_How to complete this task_.
Each line of the data should be duplicated precisely.

**** Available records ****

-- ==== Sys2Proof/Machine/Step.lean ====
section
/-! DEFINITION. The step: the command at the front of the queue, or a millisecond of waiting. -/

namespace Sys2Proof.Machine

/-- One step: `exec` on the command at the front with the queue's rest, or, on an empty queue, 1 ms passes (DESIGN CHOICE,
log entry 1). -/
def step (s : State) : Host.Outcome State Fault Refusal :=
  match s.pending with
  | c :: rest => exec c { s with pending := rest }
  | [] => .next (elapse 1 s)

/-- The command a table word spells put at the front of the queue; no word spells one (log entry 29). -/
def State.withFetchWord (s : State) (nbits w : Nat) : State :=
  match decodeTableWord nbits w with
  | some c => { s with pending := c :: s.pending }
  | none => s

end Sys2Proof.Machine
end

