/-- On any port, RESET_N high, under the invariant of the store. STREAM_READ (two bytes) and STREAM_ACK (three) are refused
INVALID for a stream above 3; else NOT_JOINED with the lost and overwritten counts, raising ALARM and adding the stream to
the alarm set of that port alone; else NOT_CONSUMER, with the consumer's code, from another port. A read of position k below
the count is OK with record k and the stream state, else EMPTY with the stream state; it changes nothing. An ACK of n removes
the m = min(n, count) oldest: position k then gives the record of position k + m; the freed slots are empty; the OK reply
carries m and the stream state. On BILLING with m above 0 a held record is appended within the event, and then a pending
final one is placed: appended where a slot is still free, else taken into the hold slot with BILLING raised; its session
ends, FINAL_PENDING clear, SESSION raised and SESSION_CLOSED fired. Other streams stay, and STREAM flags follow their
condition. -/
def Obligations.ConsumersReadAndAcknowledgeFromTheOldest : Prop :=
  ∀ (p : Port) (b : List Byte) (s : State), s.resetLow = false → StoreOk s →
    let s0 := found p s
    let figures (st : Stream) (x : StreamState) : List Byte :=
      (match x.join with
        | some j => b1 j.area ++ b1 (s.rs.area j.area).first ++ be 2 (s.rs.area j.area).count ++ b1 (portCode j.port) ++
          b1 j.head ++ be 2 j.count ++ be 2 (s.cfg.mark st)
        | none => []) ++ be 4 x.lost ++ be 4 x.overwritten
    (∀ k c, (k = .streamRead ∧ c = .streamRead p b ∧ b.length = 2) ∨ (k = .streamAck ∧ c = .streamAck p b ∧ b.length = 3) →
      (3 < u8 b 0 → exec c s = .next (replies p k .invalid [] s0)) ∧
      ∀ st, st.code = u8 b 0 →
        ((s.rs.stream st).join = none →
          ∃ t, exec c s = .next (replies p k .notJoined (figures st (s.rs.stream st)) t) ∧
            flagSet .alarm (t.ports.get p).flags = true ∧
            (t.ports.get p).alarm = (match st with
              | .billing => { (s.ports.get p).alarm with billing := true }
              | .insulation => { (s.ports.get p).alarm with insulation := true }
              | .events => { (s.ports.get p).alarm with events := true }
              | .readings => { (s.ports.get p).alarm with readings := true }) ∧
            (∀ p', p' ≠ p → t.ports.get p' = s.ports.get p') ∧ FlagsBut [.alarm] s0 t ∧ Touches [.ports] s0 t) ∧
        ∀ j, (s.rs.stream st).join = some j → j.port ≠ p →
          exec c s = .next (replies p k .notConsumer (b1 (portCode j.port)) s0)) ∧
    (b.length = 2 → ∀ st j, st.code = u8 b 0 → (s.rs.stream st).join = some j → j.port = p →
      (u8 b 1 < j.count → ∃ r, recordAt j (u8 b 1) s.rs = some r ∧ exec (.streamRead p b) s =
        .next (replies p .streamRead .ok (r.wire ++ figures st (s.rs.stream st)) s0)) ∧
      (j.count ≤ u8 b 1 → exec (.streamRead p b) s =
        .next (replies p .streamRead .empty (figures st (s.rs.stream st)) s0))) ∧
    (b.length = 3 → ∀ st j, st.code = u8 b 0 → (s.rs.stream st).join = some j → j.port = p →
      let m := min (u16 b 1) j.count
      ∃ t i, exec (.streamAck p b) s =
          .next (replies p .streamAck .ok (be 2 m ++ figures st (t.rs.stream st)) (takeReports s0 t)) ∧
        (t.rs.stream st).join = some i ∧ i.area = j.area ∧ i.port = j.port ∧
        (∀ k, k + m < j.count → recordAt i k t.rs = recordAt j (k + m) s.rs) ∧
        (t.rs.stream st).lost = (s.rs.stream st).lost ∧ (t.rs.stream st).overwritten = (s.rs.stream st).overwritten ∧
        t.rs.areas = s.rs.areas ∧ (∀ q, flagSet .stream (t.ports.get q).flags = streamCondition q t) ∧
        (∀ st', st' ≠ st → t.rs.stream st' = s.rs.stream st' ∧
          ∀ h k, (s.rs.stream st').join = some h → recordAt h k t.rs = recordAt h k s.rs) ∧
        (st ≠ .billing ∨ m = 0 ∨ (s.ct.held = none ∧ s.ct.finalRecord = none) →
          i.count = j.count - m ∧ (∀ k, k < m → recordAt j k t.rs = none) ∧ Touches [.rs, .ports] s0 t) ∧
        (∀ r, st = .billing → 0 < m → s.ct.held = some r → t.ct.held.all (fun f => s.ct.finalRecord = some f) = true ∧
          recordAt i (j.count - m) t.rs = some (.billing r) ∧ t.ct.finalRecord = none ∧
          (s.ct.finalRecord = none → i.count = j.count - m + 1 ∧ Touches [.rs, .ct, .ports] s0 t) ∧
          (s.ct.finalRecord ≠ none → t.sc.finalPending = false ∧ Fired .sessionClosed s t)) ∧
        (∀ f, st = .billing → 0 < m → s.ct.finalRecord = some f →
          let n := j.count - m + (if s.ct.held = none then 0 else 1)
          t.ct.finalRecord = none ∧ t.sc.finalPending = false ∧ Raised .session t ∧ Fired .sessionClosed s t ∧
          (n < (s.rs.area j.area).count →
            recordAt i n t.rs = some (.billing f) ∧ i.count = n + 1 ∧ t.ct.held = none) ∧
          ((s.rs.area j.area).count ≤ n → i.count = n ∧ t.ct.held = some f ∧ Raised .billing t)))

****

_Written solution_.
-- ==== Sys2Proof/Machine/Step.lean ====
section
/-! DEFINITION. The step: the command at the front of the queue, or a millisecond of waiting. -/

namespace Sys2Proof.Machine

/-- One step: `exec` on the command at the front with the queue's rest, or, on an empty queue, 1 ms passes (DESIGN CHOICE,
log entry 1). -/
def step (s : State) : Host.Outcome State Fault Refusal :=
  match s.pending with
  | c :: rest => exec c { s with pending := rest }
  | [] => .next (elapse 1 s)

/-- The command a table word spells put at the front of the queue; no word spells one (log entry 29). -/
def State.withFetchWord (s : State) (nbits w : Nat) : State :=
  match decodeTableWord nbits w with
  | some c => { s with pending := c :: s.pending }
  | none => s

end Sys2Proof.Machine
end

/-- On any port, RESET_N high, under the invariant of the store. STREAM_READ (two bytes) and STREAM_ACK (three) are refused
INVALID for a stream above 3; else NOT_JOINED with the lost and overwritten counts, raising ALARM and adding the stream to
the alarm set of that port alone; else NOT_CONSUMER, with the consumer's code, from another port. A read of position k below
the count is OK with record k and the stream state, else EMPTY with the stream state; it changes nothing. An ACK of n removes
the m = min(n, count) oldest: position k then gives the record of position k + m; the freed slots are empty; the OK reply
carries m and the stream state. On BILLING with m above 0 a held record is appended within the event, and then a pending
final one is placed: appended where a slot is still free, else taken into the hold slot with BILLING raised; its session
ends, FINAL_PENDING clear, SESSION raised and SESSION_CLOSED fired. Other streams stay, and STREAM flags follow their
condition. -/
def Obligations.ConsumersReadAndAcknowledgeFromTheOldest : Prop :=
  ∀ (p : Port) (b : List Byte) (s : State), s.resetLow = false → StoreOk s →
    let s0 := found p s
    let figures (st : Stream) (x : StreamState) : List Byte :=
      (match x.join with
        | some j => b1 j.area ++ b1 (s.rs.area j.area).first ++ be 2 (s.rs.area j.area).count ++ b1 (portCode j.port) ++
          b1 j.head ++ be 2 j.count ++ be 2 (s.cfg.mark st)
        | none => []) ++ be 4 x.lost ++ be 4 x.overwritten
    (∀ k c, (k = .streamRead ∧ c = .streamRead p b ∧ b.length = 2) ∨ (k = .streamAck ∧ c = .streamAck p b ∧ b.length = 3) →
      (3 < u8 b 0 → exec c s = .next (replies p k .invalid [] s0)) ∧
      ∀ st, st.code = u8 b 0 →
        ((s.rs.stream st).join = none →
          ∃ t, exec c s = .next (replies p k .notJoined (figures st (s.rs.stream st)) t) ∧
            flagSet .alarm (t.ports.get p).flags = true ∧
            (t.ports.get p).alarm = (match st with
              | .billing => { (s.ports.get p).alarm with billing := true }
              | .insulation => { (s.ports.get p).alarm with insulation := true }
              | .events => { (s.ports.get p).alarm with events := true }
              | .readings => { (s.ports.get p).alarm with readings := true }) ∧
            (∀ p', p' ≠ p → t.ports.get p' = s.ports.get p') ∧ FlagsBut [.alarm] s0 t ∧ Touches [.ports] s0 t) ∧
        ∀ j, (s.rs.stream st).join = some j → j.port ≠ p →
          exec c s = .next (replies p k .notConsumer (b1 (portCode j.port)) s0)) ∧
    (b.length = 2 → ∀ st j, st.code = u8 b 0 → (s.rs.stream st).join = some j → j.port = p →
      (u8 b 1 < j.count → ∃ r, recordAt j (u8 b 1) s.rs = some r ∧ exec (.streamRead p b) s =
        .next (replies p .streamRead .ok (r.wire ++ figures st (s.rs.stream st)) s0)) ∧
      (j.count ≤ u8 b 1 → exec (.streamRead p b) s =
        .next (replies p .streamRead .empty (figures st (s.rs.stream st)) s0))) ∧
    (b.length = 3 → ∀ st j, st.code = u8 b 0 → (s.rs.stream st).join = some j → j.port = p →
      let m := min (u16 b 1) j.count
      ∃ t i, exec (.streamAck p b) s =
          .next (replies p .streamAck .ok (be 2 m ++ figures st (t.rs.stream st)) (takeReports s0 t)) ∧
        (t.rs.stream st).join = some i ∧ i.area = j.area ∧ i.port = j.port ∧
        (∀ k, k + m < j.count → recordAt i k t.rs = recordAt j (k + m) s.rs) ∧
        (t.rs.stream st).lost = (s.rs.stream st).lost ∧ (t.rs.stream st).overwritten = (s.rs.stream st).overwritten ∧
        t.rs.areas = s.rs.areas ∧ (∀ q, flagSet .stream (t.ports.get q).flags = streamCondition q t) ∧
        (∀ st', st' ≠ st → t.rs.stream st' = s.rs.stream st' ∧
          ∀ h k, (s.rs.stream st').join = some h → recordAt h k t.rs = recordAt h k s.rs) ∧
        (st ≠ .billing ∨ m = 0 ∨ (s.ct.held = none ∧ s.ct.finalRecord = none) →
          i.count = j.count - m ∧ (∀ k, k < m → recordAt j k t.rs = none) ∧ Touches [.rs, .ports] s0 t) ∧
        (∀ r, st = .billing → 0 < m → s.ct.held = some r → t.ct.held.all (fun f => s.ct.finalRecord = some f) = true ∧
          recordAt i (j.count - m) t.rs = some (.billing r) ∧ t.ct.finalRecord = none ∧
          (s.ct.finalRecord = none → i.count = j.count - m + 1 ∧ Touches [.rs, .ct, .ports] s0 t) ∧
          (s.ct.finalRecord ≠ none → t.sc.finalPending = false ∧ Fired .sessionClosed s t)) ∧
        (∀ f, st = .billing → 0 < m → s.ct.finalRecord = some f →
          let n := j.count - m + (if s.ct.held = none then 0 else 1)
          t.ct.finalRecord = none ∧ t.sc.finalPending = false ∧ Raised .session t ∧ Fired .sessionClosed s t ∧
          (n < (s.rs.area j.area).count →
            recordAt i n t.rs = some (.billing f) ∧ i.count = n + 1 ∧ t.ct.held = none) ∧
          ((s.rs.area j.area).count ≤ n → i.count = n ∧ t.ct.held = some f ∧ Raised .billing t)))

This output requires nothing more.